Look over the lines below. Report each one that includes the string "getLsbD".

[Materials provided]:

++++++

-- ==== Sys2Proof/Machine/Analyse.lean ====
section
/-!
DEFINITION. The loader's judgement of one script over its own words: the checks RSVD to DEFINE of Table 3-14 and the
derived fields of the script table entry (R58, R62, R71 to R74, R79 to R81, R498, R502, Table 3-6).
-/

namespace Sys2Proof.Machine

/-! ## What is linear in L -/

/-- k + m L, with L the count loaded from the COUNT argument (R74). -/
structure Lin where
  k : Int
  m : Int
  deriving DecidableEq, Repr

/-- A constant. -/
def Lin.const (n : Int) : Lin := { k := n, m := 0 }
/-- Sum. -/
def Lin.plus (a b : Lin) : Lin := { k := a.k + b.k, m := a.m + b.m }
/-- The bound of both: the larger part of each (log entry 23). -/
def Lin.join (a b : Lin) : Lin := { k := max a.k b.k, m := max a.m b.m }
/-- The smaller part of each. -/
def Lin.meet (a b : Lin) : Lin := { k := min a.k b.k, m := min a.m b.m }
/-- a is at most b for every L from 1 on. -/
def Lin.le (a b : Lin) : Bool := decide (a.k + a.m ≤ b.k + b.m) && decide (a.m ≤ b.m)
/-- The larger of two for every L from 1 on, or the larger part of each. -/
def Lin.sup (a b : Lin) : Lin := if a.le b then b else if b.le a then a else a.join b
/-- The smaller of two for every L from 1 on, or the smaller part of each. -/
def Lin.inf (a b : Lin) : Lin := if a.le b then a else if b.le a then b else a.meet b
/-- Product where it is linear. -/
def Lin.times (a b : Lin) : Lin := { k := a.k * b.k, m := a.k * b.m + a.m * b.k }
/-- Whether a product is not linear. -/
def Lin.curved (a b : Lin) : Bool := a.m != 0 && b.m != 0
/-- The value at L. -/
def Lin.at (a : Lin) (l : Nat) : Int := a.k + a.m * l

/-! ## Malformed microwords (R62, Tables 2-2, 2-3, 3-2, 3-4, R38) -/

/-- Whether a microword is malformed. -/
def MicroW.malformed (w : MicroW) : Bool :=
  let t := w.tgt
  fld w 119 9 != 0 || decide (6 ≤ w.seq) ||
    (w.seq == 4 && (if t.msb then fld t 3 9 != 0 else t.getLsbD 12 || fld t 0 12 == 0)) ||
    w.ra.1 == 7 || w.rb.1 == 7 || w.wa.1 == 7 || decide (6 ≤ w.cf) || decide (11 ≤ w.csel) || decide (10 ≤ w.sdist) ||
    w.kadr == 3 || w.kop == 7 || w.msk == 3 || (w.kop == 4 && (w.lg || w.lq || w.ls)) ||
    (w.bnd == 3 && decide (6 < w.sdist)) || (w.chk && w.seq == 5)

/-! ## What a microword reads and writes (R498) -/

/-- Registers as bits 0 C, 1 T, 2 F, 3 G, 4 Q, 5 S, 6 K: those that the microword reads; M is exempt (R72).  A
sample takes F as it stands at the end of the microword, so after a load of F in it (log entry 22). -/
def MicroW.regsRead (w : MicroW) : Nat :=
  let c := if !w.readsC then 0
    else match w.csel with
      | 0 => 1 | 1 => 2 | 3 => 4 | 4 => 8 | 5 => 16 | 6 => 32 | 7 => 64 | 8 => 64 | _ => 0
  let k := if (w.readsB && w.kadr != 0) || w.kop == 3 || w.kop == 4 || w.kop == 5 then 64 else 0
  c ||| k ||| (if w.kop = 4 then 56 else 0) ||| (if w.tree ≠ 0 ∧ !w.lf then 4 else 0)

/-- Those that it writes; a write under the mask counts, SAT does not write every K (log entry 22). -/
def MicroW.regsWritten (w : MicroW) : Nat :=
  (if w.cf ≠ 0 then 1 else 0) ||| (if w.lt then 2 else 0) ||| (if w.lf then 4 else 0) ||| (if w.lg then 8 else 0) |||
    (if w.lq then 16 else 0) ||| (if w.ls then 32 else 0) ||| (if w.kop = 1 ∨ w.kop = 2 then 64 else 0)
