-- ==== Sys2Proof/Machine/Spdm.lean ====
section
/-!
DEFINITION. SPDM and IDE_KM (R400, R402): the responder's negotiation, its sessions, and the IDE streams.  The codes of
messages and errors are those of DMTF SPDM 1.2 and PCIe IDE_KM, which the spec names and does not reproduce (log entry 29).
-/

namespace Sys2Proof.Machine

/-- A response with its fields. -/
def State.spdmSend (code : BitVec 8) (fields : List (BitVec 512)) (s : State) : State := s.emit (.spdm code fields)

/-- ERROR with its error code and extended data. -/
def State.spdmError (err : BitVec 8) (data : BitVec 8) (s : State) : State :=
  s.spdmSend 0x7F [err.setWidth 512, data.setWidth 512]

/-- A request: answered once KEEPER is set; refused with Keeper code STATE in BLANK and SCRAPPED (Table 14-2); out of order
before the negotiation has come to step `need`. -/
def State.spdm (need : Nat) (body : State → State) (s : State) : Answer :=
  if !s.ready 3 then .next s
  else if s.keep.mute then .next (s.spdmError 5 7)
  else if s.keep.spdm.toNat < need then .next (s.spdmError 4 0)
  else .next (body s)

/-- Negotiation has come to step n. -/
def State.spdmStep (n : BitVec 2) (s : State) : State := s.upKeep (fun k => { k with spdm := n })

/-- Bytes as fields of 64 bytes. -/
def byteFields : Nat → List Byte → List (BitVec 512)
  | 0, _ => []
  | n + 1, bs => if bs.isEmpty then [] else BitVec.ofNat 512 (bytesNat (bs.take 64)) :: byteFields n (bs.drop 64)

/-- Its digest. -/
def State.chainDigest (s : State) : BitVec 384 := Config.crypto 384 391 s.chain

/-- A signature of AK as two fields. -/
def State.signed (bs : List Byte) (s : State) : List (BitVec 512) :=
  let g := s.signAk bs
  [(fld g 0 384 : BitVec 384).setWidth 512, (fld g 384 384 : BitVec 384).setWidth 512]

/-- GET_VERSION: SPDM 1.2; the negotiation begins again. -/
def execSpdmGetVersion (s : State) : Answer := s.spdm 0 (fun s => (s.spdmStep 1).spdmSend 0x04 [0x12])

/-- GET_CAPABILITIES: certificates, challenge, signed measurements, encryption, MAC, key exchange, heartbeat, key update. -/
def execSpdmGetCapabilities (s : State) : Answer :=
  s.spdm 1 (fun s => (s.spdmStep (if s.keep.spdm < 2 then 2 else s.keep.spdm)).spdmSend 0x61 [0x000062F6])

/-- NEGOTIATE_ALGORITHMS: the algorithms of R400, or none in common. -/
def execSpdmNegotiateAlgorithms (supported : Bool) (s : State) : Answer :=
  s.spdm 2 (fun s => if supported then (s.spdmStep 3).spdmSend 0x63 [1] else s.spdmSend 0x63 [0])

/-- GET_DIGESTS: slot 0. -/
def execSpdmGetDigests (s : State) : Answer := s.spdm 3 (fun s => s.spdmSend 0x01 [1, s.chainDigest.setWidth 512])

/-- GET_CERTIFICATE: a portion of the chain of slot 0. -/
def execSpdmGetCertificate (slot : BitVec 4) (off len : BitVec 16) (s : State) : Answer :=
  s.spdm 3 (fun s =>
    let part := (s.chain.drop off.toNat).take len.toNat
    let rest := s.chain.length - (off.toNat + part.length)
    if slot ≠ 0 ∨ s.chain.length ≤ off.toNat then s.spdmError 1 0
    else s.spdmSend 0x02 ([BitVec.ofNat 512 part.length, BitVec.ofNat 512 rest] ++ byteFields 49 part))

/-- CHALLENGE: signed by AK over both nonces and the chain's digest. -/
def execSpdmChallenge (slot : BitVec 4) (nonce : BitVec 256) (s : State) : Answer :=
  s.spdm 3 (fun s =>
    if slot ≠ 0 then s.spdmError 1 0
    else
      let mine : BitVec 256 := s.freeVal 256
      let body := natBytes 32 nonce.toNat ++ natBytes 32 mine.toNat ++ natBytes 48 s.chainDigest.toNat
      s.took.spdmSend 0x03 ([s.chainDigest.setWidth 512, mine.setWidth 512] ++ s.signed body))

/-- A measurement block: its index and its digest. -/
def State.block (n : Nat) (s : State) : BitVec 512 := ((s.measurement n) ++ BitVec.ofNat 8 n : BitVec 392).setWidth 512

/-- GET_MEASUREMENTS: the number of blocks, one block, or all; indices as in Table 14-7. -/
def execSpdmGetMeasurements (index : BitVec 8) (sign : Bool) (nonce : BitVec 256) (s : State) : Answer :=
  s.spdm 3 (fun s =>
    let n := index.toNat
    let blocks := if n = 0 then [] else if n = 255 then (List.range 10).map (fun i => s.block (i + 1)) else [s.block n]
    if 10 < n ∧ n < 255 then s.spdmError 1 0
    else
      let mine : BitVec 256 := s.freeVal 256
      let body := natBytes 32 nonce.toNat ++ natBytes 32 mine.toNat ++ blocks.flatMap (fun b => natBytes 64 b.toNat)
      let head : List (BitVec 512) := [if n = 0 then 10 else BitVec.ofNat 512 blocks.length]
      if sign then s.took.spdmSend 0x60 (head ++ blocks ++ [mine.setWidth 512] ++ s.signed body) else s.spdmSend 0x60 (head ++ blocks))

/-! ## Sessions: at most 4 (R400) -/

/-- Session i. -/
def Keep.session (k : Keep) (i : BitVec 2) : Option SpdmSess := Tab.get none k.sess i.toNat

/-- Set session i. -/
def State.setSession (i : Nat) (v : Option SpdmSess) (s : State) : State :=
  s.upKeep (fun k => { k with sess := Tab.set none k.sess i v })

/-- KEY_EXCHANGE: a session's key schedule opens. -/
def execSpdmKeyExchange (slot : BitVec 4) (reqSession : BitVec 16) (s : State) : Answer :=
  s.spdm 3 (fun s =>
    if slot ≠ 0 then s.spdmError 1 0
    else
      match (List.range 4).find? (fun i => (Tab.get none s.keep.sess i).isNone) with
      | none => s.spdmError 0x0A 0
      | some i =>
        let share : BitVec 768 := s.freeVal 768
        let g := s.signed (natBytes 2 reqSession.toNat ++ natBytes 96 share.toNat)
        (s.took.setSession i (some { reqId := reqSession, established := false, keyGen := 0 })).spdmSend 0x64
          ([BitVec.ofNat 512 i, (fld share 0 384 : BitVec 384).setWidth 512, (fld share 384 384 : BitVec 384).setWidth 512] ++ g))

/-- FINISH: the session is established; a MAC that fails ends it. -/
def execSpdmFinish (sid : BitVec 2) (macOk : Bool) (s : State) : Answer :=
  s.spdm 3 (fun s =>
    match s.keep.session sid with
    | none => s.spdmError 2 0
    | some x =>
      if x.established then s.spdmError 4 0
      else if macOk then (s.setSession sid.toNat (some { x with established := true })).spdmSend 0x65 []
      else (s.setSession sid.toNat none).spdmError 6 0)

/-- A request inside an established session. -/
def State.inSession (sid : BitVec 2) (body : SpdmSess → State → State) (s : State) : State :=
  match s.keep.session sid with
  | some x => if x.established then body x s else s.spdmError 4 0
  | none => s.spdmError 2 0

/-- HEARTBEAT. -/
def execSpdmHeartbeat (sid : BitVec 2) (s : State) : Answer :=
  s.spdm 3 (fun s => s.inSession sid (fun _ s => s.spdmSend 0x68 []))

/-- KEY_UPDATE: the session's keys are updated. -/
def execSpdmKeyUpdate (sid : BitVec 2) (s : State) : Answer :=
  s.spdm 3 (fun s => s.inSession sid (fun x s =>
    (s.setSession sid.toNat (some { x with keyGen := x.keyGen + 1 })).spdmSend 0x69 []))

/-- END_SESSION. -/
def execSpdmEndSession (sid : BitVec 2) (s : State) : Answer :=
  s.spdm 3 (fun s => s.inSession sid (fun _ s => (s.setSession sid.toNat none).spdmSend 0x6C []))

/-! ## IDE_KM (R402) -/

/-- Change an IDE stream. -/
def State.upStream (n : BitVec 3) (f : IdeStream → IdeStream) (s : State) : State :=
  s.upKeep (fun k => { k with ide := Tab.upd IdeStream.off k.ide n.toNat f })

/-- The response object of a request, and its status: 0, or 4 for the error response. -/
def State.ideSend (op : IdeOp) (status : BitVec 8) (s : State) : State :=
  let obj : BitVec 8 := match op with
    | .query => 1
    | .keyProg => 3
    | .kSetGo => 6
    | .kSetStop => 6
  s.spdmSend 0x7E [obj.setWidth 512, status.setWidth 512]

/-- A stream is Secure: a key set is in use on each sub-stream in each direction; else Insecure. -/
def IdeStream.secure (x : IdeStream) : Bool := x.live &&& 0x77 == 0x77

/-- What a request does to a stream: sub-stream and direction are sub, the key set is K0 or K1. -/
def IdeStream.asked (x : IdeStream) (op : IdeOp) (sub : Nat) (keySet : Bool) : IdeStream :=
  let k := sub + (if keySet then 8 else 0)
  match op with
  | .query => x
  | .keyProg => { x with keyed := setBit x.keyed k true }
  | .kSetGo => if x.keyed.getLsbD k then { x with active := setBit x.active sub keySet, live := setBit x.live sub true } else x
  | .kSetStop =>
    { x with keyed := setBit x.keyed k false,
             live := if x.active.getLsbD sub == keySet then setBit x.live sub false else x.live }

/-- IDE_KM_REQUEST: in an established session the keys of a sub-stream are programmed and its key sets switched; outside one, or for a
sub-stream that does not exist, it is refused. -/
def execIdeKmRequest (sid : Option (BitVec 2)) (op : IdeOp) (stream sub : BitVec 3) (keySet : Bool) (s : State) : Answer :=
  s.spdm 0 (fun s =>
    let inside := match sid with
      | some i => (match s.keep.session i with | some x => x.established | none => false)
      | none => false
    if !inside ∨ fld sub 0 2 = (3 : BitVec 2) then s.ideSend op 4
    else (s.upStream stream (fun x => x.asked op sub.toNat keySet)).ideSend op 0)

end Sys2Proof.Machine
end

++++++

[Response below]:
    (w.seq == 4 && (if t.msb then fld t 3 9 != 0 else t.getLsbD 12 || fld t 0 12 == 0)) ||
  | .kSetGo => if x.keyed.getLsbD k then { x with active := setBit x.active sub keySet, live := setBit x.live sub true } else x
             live := if x.active.getLsbD sub == keySet then setBit x.live sub false else x.live }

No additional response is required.